Ministry.  What is it?  How do we do it?  Ministry, as I understand it, can be done anywhere by anyone.  As I think of ministry for myself, I cannot extricate my idea of ministry from my idea of the divine, and frankly, I haven’t come up with a better way of speaking of the divine than Paul Tillich who uses the language of the ground of being.  To me, the divine is that which undergirds, transcends, connects and enlivens all that is.  It is in and through everything, while also being beyond that.  My feeling of connection to the divine, and through the divine to the world around me, has pushed me to think about framing my life’s work as ministry.  So the divine (God), the ground of our very being, is at the center of my idea of ministry.  Jesus falls further to the periphery (which is why I am not always sure that I belong in the Christian tradition or HOW I belong there).  Jesus does have a place in my concept of ministry, an important place, at that.  Jesus has a very human place: it is the place of teacher, example, role model.  He holds the place of revelation – one whose life and deeds were in fact transparent beyond himself, transparent to the ground of being.  Was he the final revelation?  I have my own verdict on that, and I have to admit, it’s a point of contention between me and our dear friend Paul T.

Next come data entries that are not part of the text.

/-! ### Steps -/

/-- MOVE of logical slot 0 to logical slot 1 with tag 7, accepted, selected and sent on its way in one event. -/
theorem test_moveRuns :
    (after (.move 1 [0x07#8, 0x00#8, 0x00#8, 0x00#8, 0x00#8, 0x01#8, 0x00#8]) calm).map
        (fun t => (t.mech.outstanding, t.seq.picker, t.queue.entries.map (·.state), t.link.cache.map (·.body)))
      = some (some ⟨1, .travel, some (.slot 0)⟩, .busy, [.running],
          some [0x06#8, 0x01#8, 0x00#8, 0x00#8, 0x00#8, 0x01#8]) := by decide +kernel

/-- The same request with a body cut short is refused BAD_FORMAT at the offset of its end. -/
theorem test_moveMalformed :
    (after (.move 1 [0x07#8, 0x00#8, 0x00#8]) calm).map (fun t => t.link.cache.map (·.body))
      = some (some [0x06#8, 0x10#8, 0x03#8]) := by decide +kernel

/-- A SCAN of slots 0 and 1 begins with TRAVEL to slot 0. -/
theorem test_scanRuns :
    (after (.scan 1 [0x08#8, 0x01#8, 0x00#8, 0x01#8]) calm).map (fun t => t.mech.outstanding)
      = some (some ⟨1, .travel, some (.slot 0)⟩) := by decide +kernel

/-- STOW is refused outside HOLDING. -/
theorem test_stowNotHolding :
    (after (.stow 1 [0x09#8, 0x00#8, 0x01#8]) calm).map (fun t => t.link.cache.map (·.body))
      = some (some [0x08#8, Status.notHolding.code]) := by decide +kernel

/-- REACHED at the source sends PICK; HELD takes the cartridge and READs its label. -/
theorem test_pickHeld :
    (after (.pickOutcome 5 .held sensed) (atStage (mv .running) (jobAt (mv .running) .pick) .pick)).map
        (fun t => (t.inv.gripper.holds, (t.inv.place (.slot 0)).occ, t.mech.outstanding))
      = some (some [0x41#8], .empty, some ⟨6, .read, none⟩) := by decide +kernel

/-- PLACED puts the cartridge down; RETRACT follows. -/
theorem test_placePlaced :
    (after (.placeOutcome 5 .placed)
        { atStage (mv .running) (jobAt (mv .running) .place) .place with
          inv := { calm.inv with gripper := holdsA } }).map
        (fun t => (t.inv.gripper.occ, (t.inv.place (.slot 1)).holds, t.mech.outstanding.map (·.kind)))
      = some (.empty, some [0x41#8], some .retract) := by decide +kernel

/-- A door opened on a SECURED port is DOOR_FORCED, and its cells are not known. -/
theorem test_doorForced :
    (after .doorOpening calm).map
        (fun t => (t.port, t.inv.cells.map (·.occ), t.notices.queue.map (·.body)))
      = some (⟨.opened, false, .noMark⟩, List.replicate 6 .unknown,
          [.attention (.doorForced .secured false [])]) := by decide +kernel

/-- RETIRE_SLOT of slot 1 in MAINTENANCE: the first free spare takes its logical number, a commit starts, and the
reply waits. -/
theorem test_retireSlot :
    (after (.retireSlot 1 [0x01#8]) (inMode .maintenance)).map
        (fun t => (t.map.grown, t.store.commit.map (·.target), t.link.replyPending, t.link.cache))
      = some ([⟨1, some 1, some 44⟩], some .bank0, true, none) := by decide +kernel

/-- An emergency stop halts the job and ends its entry. -/
theorem test_emergencyStop :
    (after (.emergencyStopAsserted still) (atStage (mv .running) (jobAt (mv .running) .pick) .pick)).map
        (fun t => ((t.ctl.mode, t.seq), (t.inv.place (.slot 0)).occ, t.queue.entries.map (·.result)))
      = some ((.stopped, ⟨none, .unhomed, none, none⟩), .unknown, [some .stopped]) := by decide +kernel

/-- An empty queue of commands idles. -/
theorem test_stepIdles : step calm = .next calm := rfl

/-! ### Witnesses: the block, power and the link -/

theorem witness_StepTakesTheFrontCommand :
    calm.pending = [] ∧ (calm.withPending [.doorOpening]).pending = .doorOpening :: [] := ⟨rfl, rfl⟩

theorem witness_EveryCommandAnswers :
    calm.dark.powered = false ∧ ∀ a b d, Instr.doorOpening ≠ .powerOn a b d :=
  ⟨rfl, fun _ _ _ h => Instr.noConfusion h⟩

/-- A valid bank of generation 5 over the default map of 48 slots. -/
def goodBank : Bank := ⟨⟨5, [], [], 44, Params.default⟩, true⟩

/-- A dark part with a valid bank 1. -/
def darkWithMap : State :=
  { calm.dark with store := { calm.dark.store with bank1 := goodBank } }

theorem witness_MapAcrossALossOfPower :
    State.reset.powered = true
      ∧ State.reset.store.commit.map (·.target) = some .bank0
      ∧ (∀ c, State.reset.store.commit = some c → c.target ≠ .bank1)
      ∧ darkWithMap.powered = false ∧ darkWithMap.store.loadBank = some .bank1
      ∧ SlotMap.adjusted 48 ⟨[], [], 44, List.replicate 48 0⟩ = none
      ∧ SlotMap.adjusted 24 ⟨[], [], 44, List.replicate 24 0⟩ = some ⟨[], [], 24, List.replicate 24 0⟩
      ∧ SlotMap.adjusted 24 ⟨List.range 12, [], 13, []⟩ = some ⟨List.range 12, [], 12, []⟩
      ∧ SlotMap.adjusted 24 ⟨List.range 13, [], 1, []⟩ = some ⟨[], [], 20, []⟩
      ∧ calm.dark.store.loadBank = none := by
  refine ⟨rfl, rfl, ?_, rfl, by decide +kernel, by decide +kernel, by decide +kernel, by decide +kernel,
    by decide +kernel, by decide +kernel⟩
  rintro c h
  cases h
  exact nofun

/-- Banks that are valid, one generation apart either way round, and a bank that is not. -/
theorem witness_loadBank :
    goodBank.checkMatches = true ∧ goodBank.image.base.Pairwise (· < ·) ∧ goodBank.image.base.length ≤ 24
      ∧ goodBank.image.grown.length ≤ 16 ∧ (goodBank.image.grown.map (·.slot)).Nodup
      ∧ (∀ g ∈ goodBank.image.grown, g.slot ∉ goodBank.image.base)
      ∧ (goodBank.image.grown.filterMap (·.substitute)).Nodup
      ∧ 1 ≤ goodBank.image.exposed ∧ goodBank.image.params.inRange = true
      ∧ ¬ 1 ≤ Bank.blank.image.exposed
      ∧ (goodBank.image.generation - (4 : Word32)).toNat = 1
      ∧ 2147483647 < (goodBank.image.generation - (6 : Word32)).toNat := by decide +kernel

/-- A frame with SEQ 4 that was answered last. -/
def cached : Frame := replyFrame 0x04#8 0x0E#8 .ok []

/-- The small state after SEQ 4, with its reply pending or not. -/
def afterSeq (pending : Bool) : State :=
  { calm with link := { Link.atPower with lastSeq := some 0x04#8, cache := some cached, replyPending := pending } }

theorem witness_LinkTakesGoodFrames :
    (∀ q, requestOf (.pause q []) = some (q, 0x0E#8, [])) ∧ (Instr.pause 4 []).wellFormed = true
      ∧ (afterSeq false).powered = true ∧ (afterSeq false).link.resetWait = none
      ∧ ((afterSeq false).link.lastSeq = some 4 ∧ (afterSeq false).link.replyPending = false
          ∧ (afterSeq false).link.cache = some cached)
      ∧ ((afterSeq true).link.lastSeq = some 4 ∧ (afterSeq true).link.replyPending = true)
      ∧ ((afterSeq true).link.lastSeq ≠ some 5 ∧ (afterSeq true).link.replyPending = true)
      ∧ ((afterSeq false).link.lastSeq ≠ some 5 ∧ (afterSeq false).link.replyPending = false)
      ∧ (calm.link.lastSeq ≠ some 0 ∧ calm.link.replyPending = false) :=
  ⟨fun _ => rfl, by decide, rfl, rfl, by decide, by decide, by decide, by decide, by decide⟩

theorem witness_UnknownKindAnswered :
    isRequestKind 0x00#8 = false ∧ isRequestKind 0x1B#8 = false
      ∧ (List.replicate 240 0x00#8 : List Byte).length ≤ Config.bodyMax ∧ calm.takes 0 := by decide +kernel

theorem witness_RefusalChangesOnlyTheLink :
    requestOf (.recover 1 []) = some (1, 0x19#8, []) ∧ (Instr.recover 1 []).wellFormed = true ∧ calm.takes 1
      ∧ (after (.recover 1 []) calm).map (·.link.cache) = some (some (replyFrame 1 0x19#8 .modeRefused []))
      ∧ Status.modeRefused.refusal = true := by decide +kernel

theorem witness_ReceiverAndTransmitterEvents :
    (([0xC3#8] : List Byte).length ≠ 2 ∧ completeFrame ([0x00#8] : List Byte) = false)
      ∧ nat16 0x00#8 0xF0#8 ≤ Config.bodyMax ∧ Config.bodyMax < nat16 0x00#8 0xF1#8
      ∧ Config.bodyMax < nat16 0xC3#8 0xC3#8
      ∧ completeFrame spoiltBytes = true ∧ goodCheck spoiltBytes = false
      ∧ calm.powered = true ∧ calm.link.receiver.takeAll [0xC3#8, 0x00#8] = some (.assembling [0xC3#8, 0x00#8])
      ∧ Receiver.takeAll .hunting [0x00#8, 0xF1#8, 0xC3#8] = some (.assembling [0xC3#8])
      ∧ (calm.receive (.assembling [0xC3#8])).link.receiver = .assembling [0xC3#8]
      ∧ Receiver.takeAll .hunting [0x01#8] = some .hunting
      ∧ State.reset.link.sending = some (.notice Notice.defaultedAtStart) := by decide +kernel

/-- A link whose transmitter is idle with a reply and a notice frame waiting, with the frame alone, and with nothing. -/
theorem witness_startNext :
    (let l : Link := { Link.atPower with replies := [⟨⟨1, 0x80#8, []⟩, false⟩], noticeFrames := [Notice.modeAtStart] };
      l.sending = none ∧ l.startNext.replies = [] ∧ l.startNext.noticeFrames = [Notice.modeAtStart])
      ∧ (let l : Link := { Link.atPower with noticeFrames := [Notice.modeAtStart] };
        l.replies = [] ∧ l.startNext.sending = some (.notice Notice.modeAtStart))
      ∧ Link.atPower.startNext = Link.atPower := by decide +kernel

/-- RESET FULL has been taken with SEQ 4 and its reply is being sent. -/
def resetting (reloaded : Bool) : State :=
  { calm with
    link :=
      { Link.atPower with
        lastSeq := some 0x04#8, sending := some (.reply ⟨cached, true⟩),
        resetWait := some ⟨false, reloaded⟩ } }

theorem witness_ResetIntervalOfTheLink :
    requestOf (.pause 5 []) = some (5, 0x0E#8, []) ∧ (Instr.pause 5 []).wellFormed = true
      ∧ (∀ r, (resetting r).powered = true ∧ (resetting r).link.resetWait = some ⟨false, r⟩
        ∧ (resetting r).link.sending = some (.reply ⟨cached, true⟩)) := by decide +kernel

theorem witness_FramesCheckGood :
    (Frame.mk 0 0x80#8 (List.replicate 240 0x00#8)).body.length ≤ Config.bodyMax := by decide +kernel

/-- The frames of a MOVE's completion, of MODE_CHANGED with cause RESET and of a summary, byte by byte. -/
theorem test_noticeFrames :
    Notice.frame ⟨0x0102#16, 3, .completionMove 7 .move 0x01020304#32 .ok (some ⟨.slot 5, some 4⟩) (some ⟨.cell 2, none⟩)
        (some [0x41#8]) none⟩
        = ⟨0x00#8, 0x90#8, [0x01#8, 0x02#8, 0x03#8, 0x07#8, 0x06#8, 0x01#8, 0x02#8, 0x03#8, 0x04#8, 0x00#8, 0x01#8,
            0x05#8, 0x04#8, 0x03#8, 0x02#8, 0xFF#8, 0x01#8, 0x41#8, 0x00#8]⟩
      ∧ Notice.frame ⟨9, 1, .attention (.modeChanged (some .ready) .initializing none .reset none)⟩
        = ⟨0x00#8, 0x92#8, [0x00#8, 0x09#8, 0x01#8, 0x00#8, 0x01#8, 0x00#8, 0xFF#8, 0x09#8, 0x00#8, 0x00#8]⟩
      ∧ Notice.frame ⟨9, 1, .summary [.doorForced, .duplicateLabel]⟩
        = ⟨0x00#8, 0x93#8, [0x00#8, 0x09#8, 0x01#8, 0x02#8, 0x03#8, 0x0F#8]⟩ := by decide +kernel

/-! ### Witnesses: requests -/

theorem witness_QueriesReport :
    calm.takes 1 ∧ calm.entry? 7 = none ∧ (withEntries [mv .done]).takes 1
      ∧ (withEntries [mv .done]).entry? 7 = some (mv .done) := by decide +kernel

/-- A SCAN that was stopped at bay 0. -/
def scanDone : Entry :=
  { sc with state := .done, result := some .aborted, counts := some ⟨2, 1, 0, some (.bay 0)⟩, noticeQueued := true }

/-- A RUNNING MOVE at its PICK, the SCAN stopped, and the return path's TRAVEL. -/
theorem witness_QueriesReportStages :
    (atStage (mv .running) (jobAt (mv .running) .pick) .pick).entry? 7 = some (mv .running)
      ∧ (atStage (mv .running) (jobAt (mv .running) .pick) .pick).seq.job = some (jobAt (mv .running) .pick)
      ∧ (jobAt (mv .running) .pick).kind = .entry 7 ∧ (withEntries [scanDone]).entry? 8 = some scanDone := by
  decide +kernel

So, this gives me a place to begin: ministry with God at its center and Jesus as the example.

What about an image?  Ministry is a collage, an image made of pieces of other images, a whole consisting of scraps of multi-colored paper.  It looks different for everyone who does it, and to do it well, one must do it authentically, honoring one’s own strengths and weaknesses and being open to how these strengths and weaknesses meet the needs and wonders of the world.  Back to the collage image: I remember talking with my dad when I was a kid and him telling me that one of the things he loves about being a minister is that ministry requires him to be a generalist – to learn foreign languages, preach sermons, build water tanks, act as a social advocate, serve as counselor and teacher, balance a budget, practice empowerment, do community organizing, and simply spend time building relationships with a myriad of people all over the world.  Granted my father (and mother’s) practice of ministry is unusual – picking up and moving, usually halfway around the world, every 4 to 7 years.  So my image of ministry as a collage, as pasting together bits of other images, creating a role out of pieces of other roles, comes first, perhaps, from watching my parents.  For this assignment, while I understand ministry as a collage, I will focus on a couple of aspects of this collage, a couple of color themes that I think run through the larger image.  The image of ministry as collage also fits with me and who I am, the stories that I tell, for I often feel as if I am made from pieces of fabric or paper acquired over my life, scraps of culture and language and story, different names, even, pasted together to form a single entity: myself.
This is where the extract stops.